Segment Start: AVAILABLE RECORDS

-- ==== Sys2Proof/Config.lean ====
section
/-! DEFINITION. What is fixed for one CORE: the constants and the two parameters of spec 00_scope.md R11 and R12, the
font of 20_memory.md R95, and the one value the spec leaves free, the random byte of R19. -/

namespace Sys2Proof.Config

/-- `MEM_SIZE` (R11). -/
def memSize : Nat := 4096

/-- `STACK_DEPTH` (R11). -/
def stackDepth : Nat := 16

/-- `PROG_BASE`, where LOAD copies the ROM and where the program starts (R11, R81). -/
def progBase : Nat := 0x200

/-- `ROM_MAX`, the longest ROM that LOAD accepts (R11, R332). -/
def romMax : Nat := 3584

/-- `FB_W` (R11). -/
def fbWidth : Nat := 64

/-- `FB_H` (R11). -/
def fbHeight : Nat := 32

/-- The font size in bytes: 16 glyphs of 5 bytes (R11, R93). -/
def fontSize : Nat := 80

/-- The greatest legal `FONT_BASE`: the font must end below 0x200 (R11, decision D23). -/
def fontBaseMax : Nat := 0x1B0

/-- The parameter `SPRITE_EDGE` (R11, R252): where a sprite pixel past the screen edge goes. -/
inductive SpriteEdge where
  /-- It reappears at the opposite edge. -/
  | wrap
  /-- It is not drawn and cannot collide. -/
  | clip
deriving DecidableEq, Repr

/-- The parameters of CORE, the only ones a model takes as arguments (R12). -/
structure Params where
  /-- `FONT_BASE`, 0x000..0x1B0 (R11): the bound is in the type. -/
  fontBase : Fin 0x1B1
  /-- `SPRITE_EDGE` (R11). -/
  edge : SpriteEdge
deriving DecidableEq, Repr

/-- The default parameters of R11: `FONT_BASE` = 0x050, `SPRITE_EDGE` = wrap. -/
def Params.default : Params := { fontBase := 0x050, edge := .wrap }

/-- Glyphs 0..7 of the font, five rows each (R95). UNVERIFIED: the spec has the bytes from general knowledge (log 6). -/
def glyphsLow : List (List Byte) :=
  [[0xF0, 0x90, 0x90, 0x90, 0xF0], [0x20, 0x60, 0x20, 0x20, 0x70],
   [0xF0, 0x10, 0xF0, 0x80, 0xF0], [0xF0, 0x10, 0xF0, 0x10, 0xF0],
   [0x90, 0x90, 0xF0, 0x10, 0x10], [0xF0, 0x80, 0xF0, 0x10, 0xF0],
   [0xF0, 0x80, 0xF0, 0x90, 0xF0], [0xF0, 0x10, 0x20, 0x40, 0x40]]

/-- Glyphs 8..F of the font, five rows each (R95). UNVERIFIED as `glyphsLow` (log 6). -/
def glyphsHigh : List (List Byte) :=
  [[0xF0, 0x90, 0xF0, 0x90, 0xF0], [0xF0, 0x90, 0xF0, 0x10, 0xF0],
   [0xF0, 0x90, 0xF0, 0x90, 0x90], [0xE0, 0x90, 0xE0, 0x90, 0xE0],
   [0xF0, 0x80, 0x80, 0x80, 0xF0], [0xE0, 0x90, 0x90, 0x90, 0xE0],
   [0xF0, 0x80, 0xF0, 0x80, 0xF0], [0xF0, 0x80, 0xF0, 0x80, 0x80]]

/-- `FONT`: byte `5d + r` is row r of glyph d (R93, R95). -/
def font : List Byte := (glyphsLow ++ glyphsHigh).flatten

/-- The free random byte: the value of the k-th draw that no input names. The spec puts no law on it (R19, R214), so
nothing here gives it a value. DESIGN CHOICE (log 2). -/
opaque rndByte : Nat → Byte

end Sys2Proof.Config
end

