theorem State.checkBlock_outputs (n : Nat) : s.OutputsKeptButAnom (s.checkBlock n) := by
  rw [s.checkBlock_eq]
  rfl

end

/-- Execution changes no output but the anomaly set: by the lemma of its shared operation where an instruction has one;
the others write no output at all. -/
theorem exec_outputs {i : Instr} {s t : State} (h : exec i s = .next t) : s.OutputsKeptButAnom t := by
  cases i with
  | ret => cases h; exact s.popToPc_outputs
  | call nnn => cases h; exact s.pushAndJump_outputs (zextAddr nnn)
  | seVxNn x nn => cases h; exact s.skipIf_outputs _
  | sneVxNn x nn => cases h; exact s.skipIf_outputs _
  | seVxVy x y => cases h; exact s.skipIf_outputs _
  | sneVxVy x y => cases h; exact s.skipIf_outputs _
  | skp x => cases h; exact s.skipIf_outputs _
  | sknp x => cases h; exact s.skipIf_outputs _
  | rnd x nn => cases h; exact s.drawRnd_outputs
  | drw x y n => cases h; exact s.checkBlock_outputs n.val
  | ldBVx x => cases h; exact s.storeDigits_outputs (s.getV x)
  | ldMemVx x => cases h; exact s.storeRegs_outputs x.isLt
  | ldVxMem x => cases h; exact s.loadRegs_outputs x.isLt
  | _ => cases h; rfl

/-! ## The tone of each command (R311) -/

/-- No STEP emits the tone: it starts without one, and neither execution nor the poll sets it. -/
theorem step_tone {s t : State} (h : step s = .next t) : t.out.tone = false := by
  obtain ⟨i, -, -, hexec⟩ | ⟨-, -, rfl⟩ | ⟨r, -, -, rfl⟩ | ⟨r, k, -, -, rfl⟩ := step_cases s t h
  · exact (exec_outputs hexec).tone
  · rfl
  · rfl
  · rfl

theorem State.load_tone (s : State) (rom : List Byte) : (s.load rom).out.tone = false := by
  rcases Nat.lt_or_ge 3584 rom.length with hlarge | hfits
  · rw [s.load_tooLarge rom hlarge]
    rfl
  · rw [s.load_fits rom hfits]
    rfl

theorem command_tone_of_ne_tick {c : Command} {s t : State} (hc : c ≠ .tick) (h : command c s = .next t) :
    t.out.tone = false := by
  cases c with
  | step r =>
    obtain ⟨u, hstep, rfl⟩ := restoreRnd_next h
    have htone : u.out.tone = false := step_tone hstep
    exact htone
  | tick => exact absurd rfl hc
  | load rom => cases h; exact s.load_tone rom
  | _ => cases h; rfl

/-- A run in which only TICKs change ST takes one off it per TICK, down to 0. -/
theorem onlyTicksChangeST_ST {cs : List Command} {s t : State} (h : onlyTicksChangeST cs s t) :
    t.ST.toNat = s.ST.toNat - cs.count .tick := by
  induction cs generalizing s with
  | nil => cases h; rfl
  | cons c cs ih =>
    obtain ⟨u, hcommand, hkeep, hrest⟩ := h
    rw [ih hrest]
    by_cases hc : c = .tick
    · subst hc
      cases hcommand
      rw [s.tick_ST, List.count_cons_self]
      omega
    · rw [hkeep hc, List.count_cons_of_ne hc]

/-- Settles O8: every command but TICK clears the tone; over a run, ST is what the TICKs of the run left of it. -/
theorem tonePulseOnlyOnLastTick : Obligations.TonePulseOnlyOnLastTick := by
  refine ⟨fun c s t h => ?_, fun cs s t u hrun htick => ?_⟩
  · by_cases hc : c = .tick
    · subst hc
      cases h
      rw [s.tick_tone, eq_self, true_and]
      exact (BitVec.toNat_eq (x := s.ST) (y := 1)).symm
    · simp [command_tone_of_ne_tick hc h, hc]
  · have hleft : t.ST.toNat = s.ST.toNat - cs.count .tick := onlyTicksChangeST_ST hrun
    cases htick
    rw [t.tick_tone, hleft]
    omega

end Sys2Proof.Machine

namespace Sys2Proof.Machine

/-! ## The bytes of memory that power-on, LOAD and RESET leave (R330, R332, R335) -/

theorem addr12_toNat {a : Nat} (h : a < 4096) : (addr12 a).toNat = a := (toNat_ofNat12 a).trans (mask12_of_lt h)

/-- Every font address lies below the program, so masking keeps it (R11, decision D23). -/
theorem fontAddress_toNat (p : Config.Params) {k : Nat} (hk : k < 80) :
    (addr12 (p.fontBase.val + k)).toNat = p.fontBase.val + k ∧ p.fontBase.val + k < 0x200 := by
  have hbase := p.fontBase.isLt
  exact ⟨addr12_toNat (by omega), by omega⟩

section

variable (s : State)

theorem State.powerOn_byte (p : Config.Params) (a : Addr) : (State.powerOn p).byte a = unlisted p a.toNat := rfl

/-- After a LOAD that fits, the ROM lies at 0x200 and every other byte has its power-on value. -/
theorem State.load_byte {rom : List Byte} (h : rom.length ≤ 3584) (a : Addr) :
    (s.load rom).byte a = if 0x200 ≤ a.toNat ∧ a.toNat < 0x200 + rom.length then rom.getD (a.toNat - 0x200) 0
      else unlisted s.params a.toNat := by
  rw [s.load_fits rom h]
  exact Memory.read_writeList s.params [] 0x200 a.toNat rom

theorem State.load_byte_rom {rom : List Byte} (h : rom.length ≤ 3584) {k : Nat} (hk : k < rom.length) :
    some ((s.load rom).byte (addr12 (0x200 + k))) = rom[k]? := by
  rw [s.load_byte h, addr12_toNat (by omega), if_pos (by omega), Nat.add_sub_cancel_left]
  exact getD_eq_getElem? hk

theorem State.load_byte_outside {rom : List Byte} (h : rom.length ≤ 3584) {a : Addr}
    (ha : a.toNat < 0x200 ∨ 0x200 + rom.length ≤ a.toNat) : (s.load rom).byte a = unlisted s.params a.toNat := by
  rw [s.load_byte h, if_neg (by omega)]

/-- After RESET, the font lies at FONT_BASE and every other byte is the old one. -/
theorem State.resetCommand_byte (a : Addr) :
    s.resetCommand.byte a =
      if s.params.fontBase.val ≤ a.toNat ∧ a.toNat < s.params.fontBase.val + 80
      then Config.font.getD (a.toNat - s.params.fontBase.val) 0 else s.byte a := by
  obtain ⟨m, hm, hread, -⟩ := s.resetCommand_eq
  rw [hm]
  exact hread a.toNat

/-- A restart leaves mode Running and shows the outputs it is given (R331). -/
theorem State.restart_runningWithoutOutputs (m : Memory) {o : Outputs} (hanom : o.anom = 0) (htone : o.tone = false) :
    (s.restart m o).wait = none ∧ (s.restart m o).out.anom = 0 ∧ (s.restart m o).out.tone = false :=
  ⟨rfl, hanom, htone⟩

/-- The word a STEP fetches is 0 where both its bytes are. -/
theorem State.fetchWord_eq_zero (hhi : s.byteAt s.pc.toNat = 0) (hlo : s.byteAt (s.pc.toNat + 1) = 0) :
    s.fetchWord = 0 := by
  rw [s.fetchWord_eq, hhi, hlo]
  rfl

end

/-- Both bytes at the reset pc lie above every font (R330). -/
theorem State.powerOn_fetchWord (p : Config.Params) : (State.powerOn p).fetchWord = 0 := by
  have hbase := p.fontBase.isLt
  refine State.fetchWord_eq_zero _ ?_ ?_
  · exact unlisted_zero p 0x200 (by omega)
  · exact unlisted_zero p 0x201 (by omega)

/-- Settles O3: a ROM that does not fit changes the outputs only; after one that fits, every byte is the ROM's or, outside
0x200 to the ROM's end, the power-on byte, which is the font's or 0. -/
theorem loadInstallsRomOrChangesNothing : Obligations.LoadInstallsRomOrChangesNothing := by
  intro s rom
  have hbase := s.params.fontBase.isLt
  refine ⟨fun hlarge => ⟨_, congrArg Host.Outcome.next (s.load_tooLarge rom hlarge), rfl⟩, fun hfits => ?_⟩
  have hload := s.load_fits rom hfits
  refine ⟨s.load rom, rfl, s.load_hasResetValues hfits, by rw [hload]; rfl, by rw [hload]; rfl,
    fun k hk => s.load_byte_rom hfits hk, fun k hk => ?font, fun a ha => ?aboveRom, fun a ha hfont => ?belowRom⟩
  case font =>
    obtain ⟨haddr, hbelow⟩ := fontAddress_toNat s.params hk
    rw [s.load_byte_outside hfits (by omega), haddr, unlisted_font s.params k hk]
  case aboveRom =>
    rw [s.load_byte_outside hfits (.inr ha), unlisted_zero s.params a.toNat (by omega)]
  case belowRom =>
    rw [s.load_byte_outside hfits (.inl ha), unlisted_zero s.params a.toNat hfont]

/-- Settles O4: RESET is a restart whose memory is the old one with the font written over it. -/
theorem resetKeepsMemoryOutsideFont : Obligations.ResetKeepsMemoryOutsideFont := by
  refine fun s => ⟨s.resetCommand, rfl, s.resetCommand_hasResetValues, rfl, fun k hk => ?_, fun a ha => ?_⟩
  · rw [s.resetCommand_byte, (fontAddress_toNat s.params hk).left, if_pos (by omega), Nat.add_sub_cancel_left]
    exact getD_eq_getElem? (by rwa [font_length])
  · rw [s.resetCommand_byte, if_neg (by omega)]

/-- Settles O2: power-on lists no byte, so each reads as the font at FONT_BASE or as 0, the two bytes at the reset pc among
the latter. -/
theorem powerOnMemoryIsFontAndZero : Obligations.PowerOnMemoryIsFontAndZero := by
  refine ⟨fun p => ⟨State.powerOn_hasResetValues p, fun k hk => ?_, fun a ha => ?_, State.powerOn_fetchWord p,
    by decide⟩, rfl, rfl⟩
  · rw [State.powerOn_byte, (fontAddress_toNat p hk).left, unlisted_font p k hk]
  · rw [State.powerOn_byte, unlisted_zero p a.toNat ha]

/-- Settles O5: power-on, a LOAD that fits and RESET are each a restart with neither anomaly nor tone in its outputs. -/
theorem runningWithoutOutputsAfterReset : Obligations.RunningWithoutOutputsAfterReset := by
  refine ⟨fun p => ?_, fun s t c h hc => ?_⟩
  · rw [State.powerOn_eq_restart]
    exact State.restart_runningWithoutOutputs _ _ rfl rfl
  · obtain rfl | ⟨rom, hfits, rfl⟩ := hc
    · cases h
      exact s.restart_runningWithoutOutputs _ rfl rfl
    · cases h
      rw [s.load_fits rom hfits]
      exact s.restart_runningWithoutOutputs _ rfl rfl

/-- A STEP of a jump changes pc and the outputs of its fetch, nothing else (R142, R181). -/
theorem step_jp (s : State) {nnn : Addr} (hw : s.wait = none) (hd : decode s.fetchWord = .instr (.jp nnn)) :
    step s = .next (s.afterFetch.setPc (zextAddr nnn)) := by
  rw [step_running s hw, hd, execDecoded]
  rfl

/-- Settles O25: the jump writes the old pc back, and at most 0xFFE the fetch stays inside memory. -/
theorem parkedStepLeavesStateUnchanged : Obligations.ParkedStepLeavesStateUnchanged := by
  rintro s ⟨hw, hpc, nnn, hd, htarget⟩
  have hback : zextAddr nnn = s.pc := BitVec.eq_of_toNat_eq ((zextAddr_toNat nnn).trans htarget)
  refine ⟨s.afterFetch.out, ?_, if_neg (by omega)⟩
  rw [step_jp s hw hd, hback]
  rfl

end Sys2Proof.Machine

namespace Sys2Proof

section

variable (o : BitVec 4)

/-! ## Decoding what a form of R112 lays out: the word has the fixed bits of its row, so it decodes to the row's
instruction of its fields, and its fields are the operands it was laid out from -/

theorem decode_formNNN {ins : Addr → Instr} (row : Machine.rowIs 0xF000 (formNNN o 0) fun w => ins (Field.nnn w))
    (nnn : Addr) : decode (formNNN o nnn) = .instr (ins nnn) := by
  have h := (row _).mpr (formNNN_and o nnn)
  dsimp only at h
  rwa [nnn_formNNN] at h

theorem decode_formXNN {ins : Reg → Byte → Instr}
    (row : Machine.rowIs 0xF000 (formNNN o 0) fun w => ins (Field.x w) (Field.nn w)) (x : Reg) (nn : Byte) :
    decode (formXNN o x nn) = .instr (ins x nn) := by
  have h := (row _).mpr (formXNN_and o x nn)
  dsimp only at h
  rwa [x_formXNN, nn_formXNN] at h

theorem decode_formX (b : Byte) {ins : Reg → Instr}
    (row : Machine.rowIs 0xF0FF (formXNN o 0 b) fun w => ins (Field.x w)) (x : Reg) :
    decode (formXNN o x b) = .instr (ins x) := by
  have h := (row _).mpr (formX_and o x b)
  dsimp only at h
  rwa [x_formXNN] at h

theorem decode_formXY (n : BitVec 4) {ins : Reg → Reg → Instr}
    (row : Machine.rowIs 0xF00F (formXYN o 0 0 n) fun w => ins (Field.x w) (Field.y w)) (x y : Reg) :
    decode (formXYN o x y n) = .instr (ins x y) := by
  have h := (row _).mpr (formXY_and o x y n)
  dsimp only at h
  rwa [x_formXYN, y_formXYN] at h

theorem decode_formXYN {ins : Reg → Reg → Fin 16 → Instr}
    (row : Machine.rowIs 0xF000 (formNNN o 0) fun w => ins (Field.x w) (Field.y w) (Field.n w)) (x y : Reg)
    (n : Fin 16) : decode (formXYN o x y (nibble n)) = .instr (ins x y n) := by
  have h := (row _).mpr (formXYN_and o x y (nibble n))
  dsimp only at h
  rwa [x_formXYN, y_formXYN, n_formXYN, nibble_toFin] at h

end

/-! ## Encoding what was decoded: the family and the fixed low bits that the decoder tested are those of the form, and the
operands it took are the word's fields -/

section

variable {w : Word} {i : Instr}

theorem encode_of_decodeFamily8 (hop : (Field.op w).toNat = 8) (h : decodeFamily8 w = .instr i) : encode i = w := by
  unfold decodeFamily8 at h
  split at h <;> rename_i hn <;> cases h <;> exact formXY_of_op 8 _ hop hn

theorem encode_of_decodeFamilyE (hop : (Field.op w).toNat = 14) (h : decodeFamilyE w = .instr i) : encode i = w := by
  unfold decodeFamilyE at h
  split at h <;> rename_i hnn <;> cases h <;> exact formX_of_op 0xE _ hop hnn

theorem encode_of_decodeFamilyF (hop : (Field.op w).toNat = 15) (h : decodeFamilyF w = .instr i) : encode i = w := by
  unfold decodeFamilyF at h
  split at h <;> rename_i hnn <;> cases h <;> exact formX_of_op 0xF _ hop hnn

theorem encode_of_decode (h : decode w = .instr i) : encode i = w := by
  unfold decode at h
  split at h
  case h_1 =>
    split at h
    · next hcls => cases h; exact hcls.symm
    · split at h
      · next hret => cases h; exact hret.symm
      · cases h
  case h_2 hop => cases h; exact formNNN_of_op 0x1 hop
  case h_3 hop => cases h; exact formNNN_of_op 0x2 hop
  case h_4 hop => cases h; exact formXNN_of_op 0x3 hop
  case h_5 hop => cases h; exact formXNN_of_op 0x4 hop
  case h_6 hop =>
    split at h
    · next hn => cases h; exact formXY_of_op 0x5 0x0 hop (congrArg Fin.val hn)
    · cases h
  case h_7 hop => cases h; exact formXNN_of_op 0x6 hop
  case h_8 hop => cases h; exact formXNN_of_op 0x7 hop
  case h_9 hop => exact encode_of_decodeFamily8 hop h
  case h_10 hop =>
    split at h
    · next hn => cases h; exact formXY_of_op 0x9 0x0 hop (congrArg Fin.val hn)
    · cases h
  case h_11 hop => cases h; exact formNNN_of_op 0xA hop
  case h_12 hop => cases h; exact formNNN_of_op 0xB hop
  case h_13 hop => cases h; exact formXNN_of_op 0xC hop
  case h_14 hop => cases h; exact formXYN_of_op 0xD hop
  case h_15 hop => exact encode_of_decodeFamilyE hop h
  case h_16 => exact encode_of_decodeFamilyF (op_eq_F fun k hk e => by interval_cases k <;> contradiction) h

end

end Sys2Proof

namespace Sys2Proof.Machine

Segment End: AVAILABLE RECORDS

WORK REQUEST »
Reproduce every line in the data that has the word "hexec" in it.

RESPONSE BELOW »
  obtain ⟨i, -, -, hexec⟩ | ⟨-, -, rfl⟩ | ⟨r, -, -, rfl⟩ | ⟨r, k, -, -, rfl⟩ := step_cases s t h
  · exact (exec_outputs hexec).tone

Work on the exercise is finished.